ACTIVITY: For the data below, give again exactly the lines from the one containing "let lanes := (chunks" through the one containing "def canonDot (u", both ends included, and no others.

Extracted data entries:
########
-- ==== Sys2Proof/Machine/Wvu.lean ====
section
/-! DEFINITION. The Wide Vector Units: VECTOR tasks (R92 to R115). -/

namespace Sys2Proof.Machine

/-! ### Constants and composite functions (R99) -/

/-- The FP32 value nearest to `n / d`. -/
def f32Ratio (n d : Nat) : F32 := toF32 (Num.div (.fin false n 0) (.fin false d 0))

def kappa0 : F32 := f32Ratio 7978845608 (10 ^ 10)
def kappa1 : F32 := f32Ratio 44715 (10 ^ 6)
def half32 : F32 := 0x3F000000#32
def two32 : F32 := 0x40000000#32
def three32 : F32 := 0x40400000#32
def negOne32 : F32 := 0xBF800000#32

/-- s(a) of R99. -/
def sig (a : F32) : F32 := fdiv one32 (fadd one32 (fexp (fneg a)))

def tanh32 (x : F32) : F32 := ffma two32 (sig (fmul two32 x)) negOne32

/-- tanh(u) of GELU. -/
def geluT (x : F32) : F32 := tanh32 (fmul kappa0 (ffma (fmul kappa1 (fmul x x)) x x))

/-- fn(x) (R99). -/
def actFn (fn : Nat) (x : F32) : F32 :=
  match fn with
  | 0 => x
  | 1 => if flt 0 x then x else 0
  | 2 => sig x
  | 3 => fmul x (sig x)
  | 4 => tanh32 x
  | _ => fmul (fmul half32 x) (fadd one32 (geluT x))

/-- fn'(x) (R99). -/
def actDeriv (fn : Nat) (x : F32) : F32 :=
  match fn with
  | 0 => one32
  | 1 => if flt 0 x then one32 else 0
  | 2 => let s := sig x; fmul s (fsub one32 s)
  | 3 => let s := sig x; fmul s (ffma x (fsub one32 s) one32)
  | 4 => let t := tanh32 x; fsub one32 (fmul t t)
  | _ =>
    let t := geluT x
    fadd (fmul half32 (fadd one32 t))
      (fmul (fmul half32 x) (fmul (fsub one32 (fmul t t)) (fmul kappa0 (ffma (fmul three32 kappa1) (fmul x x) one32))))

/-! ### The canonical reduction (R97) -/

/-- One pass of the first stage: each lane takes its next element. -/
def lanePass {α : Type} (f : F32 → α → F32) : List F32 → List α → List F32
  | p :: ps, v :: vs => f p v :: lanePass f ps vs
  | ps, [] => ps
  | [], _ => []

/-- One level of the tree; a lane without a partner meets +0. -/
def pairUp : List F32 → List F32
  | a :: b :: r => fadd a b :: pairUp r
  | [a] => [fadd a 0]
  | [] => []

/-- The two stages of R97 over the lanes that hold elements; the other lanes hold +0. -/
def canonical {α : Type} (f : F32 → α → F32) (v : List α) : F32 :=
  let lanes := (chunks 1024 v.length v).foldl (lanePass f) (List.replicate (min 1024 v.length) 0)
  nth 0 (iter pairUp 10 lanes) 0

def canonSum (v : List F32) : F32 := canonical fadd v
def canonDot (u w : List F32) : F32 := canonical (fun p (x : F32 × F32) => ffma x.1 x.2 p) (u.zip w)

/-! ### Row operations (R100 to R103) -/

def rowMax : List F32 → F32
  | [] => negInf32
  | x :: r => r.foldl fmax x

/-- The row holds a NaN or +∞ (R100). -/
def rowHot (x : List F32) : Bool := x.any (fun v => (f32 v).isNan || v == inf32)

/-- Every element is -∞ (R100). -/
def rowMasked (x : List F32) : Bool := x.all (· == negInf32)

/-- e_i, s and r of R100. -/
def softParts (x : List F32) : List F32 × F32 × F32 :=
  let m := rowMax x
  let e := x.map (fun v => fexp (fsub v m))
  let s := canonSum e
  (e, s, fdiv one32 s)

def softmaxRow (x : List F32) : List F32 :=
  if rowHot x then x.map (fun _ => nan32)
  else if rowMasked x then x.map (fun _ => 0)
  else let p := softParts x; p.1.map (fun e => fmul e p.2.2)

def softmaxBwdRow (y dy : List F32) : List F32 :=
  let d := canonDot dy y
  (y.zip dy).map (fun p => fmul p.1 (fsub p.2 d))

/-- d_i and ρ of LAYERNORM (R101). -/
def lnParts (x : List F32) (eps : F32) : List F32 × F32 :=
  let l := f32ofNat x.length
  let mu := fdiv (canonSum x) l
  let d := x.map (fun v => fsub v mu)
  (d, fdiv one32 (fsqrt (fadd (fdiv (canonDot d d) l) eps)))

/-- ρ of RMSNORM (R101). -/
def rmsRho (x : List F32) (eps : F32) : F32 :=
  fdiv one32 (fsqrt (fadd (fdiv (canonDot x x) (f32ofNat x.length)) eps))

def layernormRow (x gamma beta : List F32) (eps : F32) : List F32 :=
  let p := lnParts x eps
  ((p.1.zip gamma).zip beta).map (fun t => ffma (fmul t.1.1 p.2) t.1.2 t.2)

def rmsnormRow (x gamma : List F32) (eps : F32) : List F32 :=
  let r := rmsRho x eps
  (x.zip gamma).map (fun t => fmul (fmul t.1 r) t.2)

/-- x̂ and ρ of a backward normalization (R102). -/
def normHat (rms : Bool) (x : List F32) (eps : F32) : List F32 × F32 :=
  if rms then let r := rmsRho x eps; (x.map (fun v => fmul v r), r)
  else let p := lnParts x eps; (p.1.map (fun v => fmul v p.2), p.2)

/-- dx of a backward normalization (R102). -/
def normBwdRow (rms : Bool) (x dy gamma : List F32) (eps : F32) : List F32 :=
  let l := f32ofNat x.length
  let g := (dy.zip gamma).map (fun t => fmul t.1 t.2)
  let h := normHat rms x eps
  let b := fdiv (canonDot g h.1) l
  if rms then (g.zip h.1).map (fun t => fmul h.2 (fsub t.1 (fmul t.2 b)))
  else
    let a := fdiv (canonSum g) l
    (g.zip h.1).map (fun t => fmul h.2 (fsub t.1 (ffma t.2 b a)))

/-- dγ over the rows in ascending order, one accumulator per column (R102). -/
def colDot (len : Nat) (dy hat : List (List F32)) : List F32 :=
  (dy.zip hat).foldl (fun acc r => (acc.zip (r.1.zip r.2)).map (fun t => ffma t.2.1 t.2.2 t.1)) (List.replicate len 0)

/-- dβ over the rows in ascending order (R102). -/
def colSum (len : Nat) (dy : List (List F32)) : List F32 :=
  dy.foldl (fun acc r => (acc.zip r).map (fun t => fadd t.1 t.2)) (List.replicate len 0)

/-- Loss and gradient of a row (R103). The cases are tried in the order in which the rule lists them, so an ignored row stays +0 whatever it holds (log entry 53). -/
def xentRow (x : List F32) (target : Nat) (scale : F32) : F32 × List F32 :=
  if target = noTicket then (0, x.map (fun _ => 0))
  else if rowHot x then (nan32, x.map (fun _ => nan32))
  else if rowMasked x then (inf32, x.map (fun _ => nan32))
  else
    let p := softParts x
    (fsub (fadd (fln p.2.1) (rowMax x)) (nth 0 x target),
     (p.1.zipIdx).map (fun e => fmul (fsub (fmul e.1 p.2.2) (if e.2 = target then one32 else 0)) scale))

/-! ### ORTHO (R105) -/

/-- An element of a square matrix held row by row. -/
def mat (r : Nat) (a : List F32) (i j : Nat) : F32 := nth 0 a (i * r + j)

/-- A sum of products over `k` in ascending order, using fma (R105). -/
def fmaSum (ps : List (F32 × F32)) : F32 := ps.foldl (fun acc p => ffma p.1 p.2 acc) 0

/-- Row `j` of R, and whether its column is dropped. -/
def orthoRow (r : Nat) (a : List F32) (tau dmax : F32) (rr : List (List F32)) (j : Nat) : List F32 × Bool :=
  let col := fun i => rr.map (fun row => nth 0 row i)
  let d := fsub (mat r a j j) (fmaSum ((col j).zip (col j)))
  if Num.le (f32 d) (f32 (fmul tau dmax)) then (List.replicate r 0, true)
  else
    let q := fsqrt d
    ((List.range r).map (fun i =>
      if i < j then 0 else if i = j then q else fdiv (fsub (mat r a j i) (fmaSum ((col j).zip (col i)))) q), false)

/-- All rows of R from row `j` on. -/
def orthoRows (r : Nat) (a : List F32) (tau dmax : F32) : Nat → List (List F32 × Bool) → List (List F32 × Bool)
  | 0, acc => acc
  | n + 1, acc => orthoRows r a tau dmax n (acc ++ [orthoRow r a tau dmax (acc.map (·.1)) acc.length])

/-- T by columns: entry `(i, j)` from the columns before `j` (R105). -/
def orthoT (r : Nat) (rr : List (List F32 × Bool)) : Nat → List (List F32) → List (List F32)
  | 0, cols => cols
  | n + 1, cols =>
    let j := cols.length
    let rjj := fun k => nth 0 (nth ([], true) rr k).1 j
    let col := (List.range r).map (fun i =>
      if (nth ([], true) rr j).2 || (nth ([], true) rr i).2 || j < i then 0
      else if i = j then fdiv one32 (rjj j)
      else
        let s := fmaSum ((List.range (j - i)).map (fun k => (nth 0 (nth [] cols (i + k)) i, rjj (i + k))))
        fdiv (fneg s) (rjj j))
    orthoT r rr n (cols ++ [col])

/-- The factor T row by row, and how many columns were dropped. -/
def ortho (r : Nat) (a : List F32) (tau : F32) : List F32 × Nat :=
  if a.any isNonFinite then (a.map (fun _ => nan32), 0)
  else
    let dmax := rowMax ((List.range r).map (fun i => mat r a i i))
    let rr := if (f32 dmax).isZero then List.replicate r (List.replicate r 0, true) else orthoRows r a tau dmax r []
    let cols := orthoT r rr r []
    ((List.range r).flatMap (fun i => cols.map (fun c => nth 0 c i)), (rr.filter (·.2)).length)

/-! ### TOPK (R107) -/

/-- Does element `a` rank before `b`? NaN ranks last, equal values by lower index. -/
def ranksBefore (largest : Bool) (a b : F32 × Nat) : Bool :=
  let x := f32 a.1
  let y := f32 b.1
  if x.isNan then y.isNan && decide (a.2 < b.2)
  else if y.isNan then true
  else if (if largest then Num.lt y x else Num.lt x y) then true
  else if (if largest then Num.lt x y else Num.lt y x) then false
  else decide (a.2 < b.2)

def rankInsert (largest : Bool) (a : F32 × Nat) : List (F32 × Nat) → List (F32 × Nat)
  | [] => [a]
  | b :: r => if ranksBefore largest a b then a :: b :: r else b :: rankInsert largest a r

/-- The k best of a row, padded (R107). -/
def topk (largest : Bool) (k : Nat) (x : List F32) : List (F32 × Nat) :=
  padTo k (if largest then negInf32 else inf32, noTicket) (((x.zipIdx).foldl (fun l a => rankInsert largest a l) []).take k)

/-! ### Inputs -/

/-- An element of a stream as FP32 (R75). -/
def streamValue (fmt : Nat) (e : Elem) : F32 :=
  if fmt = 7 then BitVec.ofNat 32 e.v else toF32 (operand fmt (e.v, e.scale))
########
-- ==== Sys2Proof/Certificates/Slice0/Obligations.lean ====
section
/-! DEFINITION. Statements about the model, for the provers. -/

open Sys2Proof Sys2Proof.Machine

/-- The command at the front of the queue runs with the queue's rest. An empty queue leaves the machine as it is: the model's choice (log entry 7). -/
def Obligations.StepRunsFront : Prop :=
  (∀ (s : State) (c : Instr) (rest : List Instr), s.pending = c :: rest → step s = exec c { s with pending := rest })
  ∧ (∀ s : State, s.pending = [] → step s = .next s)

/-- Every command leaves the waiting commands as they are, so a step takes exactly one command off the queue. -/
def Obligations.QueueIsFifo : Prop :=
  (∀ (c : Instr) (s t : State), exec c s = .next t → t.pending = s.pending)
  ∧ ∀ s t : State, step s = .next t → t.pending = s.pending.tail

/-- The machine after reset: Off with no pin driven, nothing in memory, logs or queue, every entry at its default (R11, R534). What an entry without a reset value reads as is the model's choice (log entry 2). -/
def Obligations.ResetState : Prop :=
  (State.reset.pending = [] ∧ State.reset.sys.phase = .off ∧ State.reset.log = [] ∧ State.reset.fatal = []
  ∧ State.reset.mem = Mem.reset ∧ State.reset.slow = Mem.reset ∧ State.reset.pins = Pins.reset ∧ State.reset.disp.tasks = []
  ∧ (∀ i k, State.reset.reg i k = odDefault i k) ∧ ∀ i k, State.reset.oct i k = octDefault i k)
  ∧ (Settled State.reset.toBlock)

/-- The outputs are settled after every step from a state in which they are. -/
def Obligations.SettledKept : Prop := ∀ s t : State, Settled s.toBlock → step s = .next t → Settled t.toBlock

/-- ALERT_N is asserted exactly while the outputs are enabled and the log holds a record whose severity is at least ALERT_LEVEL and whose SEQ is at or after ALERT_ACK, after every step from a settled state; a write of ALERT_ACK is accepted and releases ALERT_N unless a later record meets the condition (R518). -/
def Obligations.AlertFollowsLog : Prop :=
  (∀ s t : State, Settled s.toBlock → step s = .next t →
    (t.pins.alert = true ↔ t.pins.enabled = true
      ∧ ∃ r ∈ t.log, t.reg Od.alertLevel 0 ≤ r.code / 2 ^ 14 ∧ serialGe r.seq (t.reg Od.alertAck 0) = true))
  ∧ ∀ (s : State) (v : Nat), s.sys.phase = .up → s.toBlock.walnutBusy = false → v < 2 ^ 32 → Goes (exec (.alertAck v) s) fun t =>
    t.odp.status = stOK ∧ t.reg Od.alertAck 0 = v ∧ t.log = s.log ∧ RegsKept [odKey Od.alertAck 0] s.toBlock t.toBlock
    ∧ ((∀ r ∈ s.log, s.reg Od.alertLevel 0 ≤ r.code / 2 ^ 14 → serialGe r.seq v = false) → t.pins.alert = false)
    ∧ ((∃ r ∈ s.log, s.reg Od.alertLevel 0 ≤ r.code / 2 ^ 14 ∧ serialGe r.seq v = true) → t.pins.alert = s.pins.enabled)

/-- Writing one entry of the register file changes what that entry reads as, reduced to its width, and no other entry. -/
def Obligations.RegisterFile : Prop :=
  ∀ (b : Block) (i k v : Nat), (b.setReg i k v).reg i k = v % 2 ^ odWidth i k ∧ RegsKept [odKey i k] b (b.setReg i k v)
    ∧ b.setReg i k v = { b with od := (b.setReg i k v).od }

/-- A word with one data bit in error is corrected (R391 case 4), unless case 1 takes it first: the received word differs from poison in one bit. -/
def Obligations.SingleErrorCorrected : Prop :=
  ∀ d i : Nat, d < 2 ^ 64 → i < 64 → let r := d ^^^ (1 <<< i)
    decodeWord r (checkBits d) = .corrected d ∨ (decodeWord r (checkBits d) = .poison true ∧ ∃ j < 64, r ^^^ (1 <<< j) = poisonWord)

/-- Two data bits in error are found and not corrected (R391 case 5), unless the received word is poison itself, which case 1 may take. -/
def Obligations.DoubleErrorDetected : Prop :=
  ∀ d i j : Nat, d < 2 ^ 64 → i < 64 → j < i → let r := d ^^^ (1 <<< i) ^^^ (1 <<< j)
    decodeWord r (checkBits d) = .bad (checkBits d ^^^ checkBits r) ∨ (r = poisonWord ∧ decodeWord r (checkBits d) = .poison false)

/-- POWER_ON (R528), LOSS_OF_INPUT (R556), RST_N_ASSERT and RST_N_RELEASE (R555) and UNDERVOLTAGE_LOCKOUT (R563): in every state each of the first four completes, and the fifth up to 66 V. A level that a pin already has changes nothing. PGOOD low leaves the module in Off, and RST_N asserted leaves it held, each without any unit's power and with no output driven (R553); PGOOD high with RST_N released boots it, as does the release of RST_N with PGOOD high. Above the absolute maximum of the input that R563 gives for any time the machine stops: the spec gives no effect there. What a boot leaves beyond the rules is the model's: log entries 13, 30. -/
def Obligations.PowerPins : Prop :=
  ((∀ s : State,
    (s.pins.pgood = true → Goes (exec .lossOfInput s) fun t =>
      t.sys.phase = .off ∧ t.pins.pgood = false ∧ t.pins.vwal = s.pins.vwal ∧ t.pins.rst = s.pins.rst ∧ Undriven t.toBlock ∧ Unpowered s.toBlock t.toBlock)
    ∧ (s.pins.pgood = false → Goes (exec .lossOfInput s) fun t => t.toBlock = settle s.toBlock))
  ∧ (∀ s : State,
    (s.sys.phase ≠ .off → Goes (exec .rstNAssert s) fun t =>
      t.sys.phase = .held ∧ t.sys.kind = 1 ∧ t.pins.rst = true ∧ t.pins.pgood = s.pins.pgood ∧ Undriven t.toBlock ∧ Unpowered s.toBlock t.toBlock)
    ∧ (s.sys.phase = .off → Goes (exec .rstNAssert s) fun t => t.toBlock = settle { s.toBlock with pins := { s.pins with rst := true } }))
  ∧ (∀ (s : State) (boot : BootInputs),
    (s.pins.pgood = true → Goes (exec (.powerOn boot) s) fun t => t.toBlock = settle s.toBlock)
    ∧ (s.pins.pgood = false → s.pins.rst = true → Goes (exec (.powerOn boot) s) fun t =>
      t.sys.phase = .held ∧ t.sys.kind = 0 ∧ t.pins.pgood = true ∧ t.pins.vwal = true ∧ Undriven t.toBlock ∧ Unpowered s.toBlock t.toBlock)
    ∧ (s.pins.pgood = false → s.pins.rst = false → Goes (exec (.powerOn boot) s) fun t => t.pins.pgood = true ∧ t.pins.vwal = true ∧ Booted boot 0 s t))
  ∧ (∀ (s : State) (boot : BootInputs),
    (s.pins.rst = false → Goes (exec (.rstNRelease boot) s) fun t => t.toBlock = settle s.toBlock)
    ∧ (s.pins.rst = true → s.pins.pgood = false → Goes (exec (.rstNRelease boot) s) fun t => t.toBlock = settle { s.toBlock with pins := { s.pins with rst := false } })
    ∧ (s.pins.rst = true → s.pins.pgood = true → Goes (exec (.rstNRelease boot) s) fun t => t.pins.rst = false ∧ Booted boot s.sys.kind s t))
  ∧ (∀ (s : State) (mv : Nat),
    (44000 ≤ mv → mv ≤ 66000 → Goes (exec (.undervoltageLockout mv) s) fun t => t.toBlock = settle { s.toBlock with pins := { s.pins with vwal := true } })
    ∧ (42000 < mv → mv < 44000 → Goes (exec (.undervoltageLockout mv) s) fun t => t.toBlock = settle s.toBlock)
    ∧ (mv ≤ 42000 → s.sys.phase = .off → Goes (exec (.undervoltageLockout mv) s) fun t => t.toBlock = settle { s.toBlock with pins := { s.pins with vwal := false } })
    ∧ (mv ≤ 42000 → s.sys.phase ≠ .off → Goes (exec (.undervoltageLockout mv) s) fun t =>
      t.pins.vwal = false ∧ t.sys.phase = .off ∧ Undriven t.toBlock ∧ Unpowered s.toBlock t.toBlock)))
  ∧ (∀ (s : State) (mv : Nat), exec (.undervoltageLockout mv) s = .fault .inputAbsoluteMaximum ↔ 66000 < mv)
########
ANSWER TO THE EXERCISE:
  let lanes := (chunks 1024 v.length v).foldl (lanePass f) (List.replicate (min 1024 v.length) 0)
  nth 0 (iter pairUp 10 lanes) 0

def canonSum (v : List F32) : F32 := canonical fadd v
def canonDot (u w : List F32) : F32 := canonical (fun p (x : F32 × F32) => ffma x.1 x.2 p) (u.zip w)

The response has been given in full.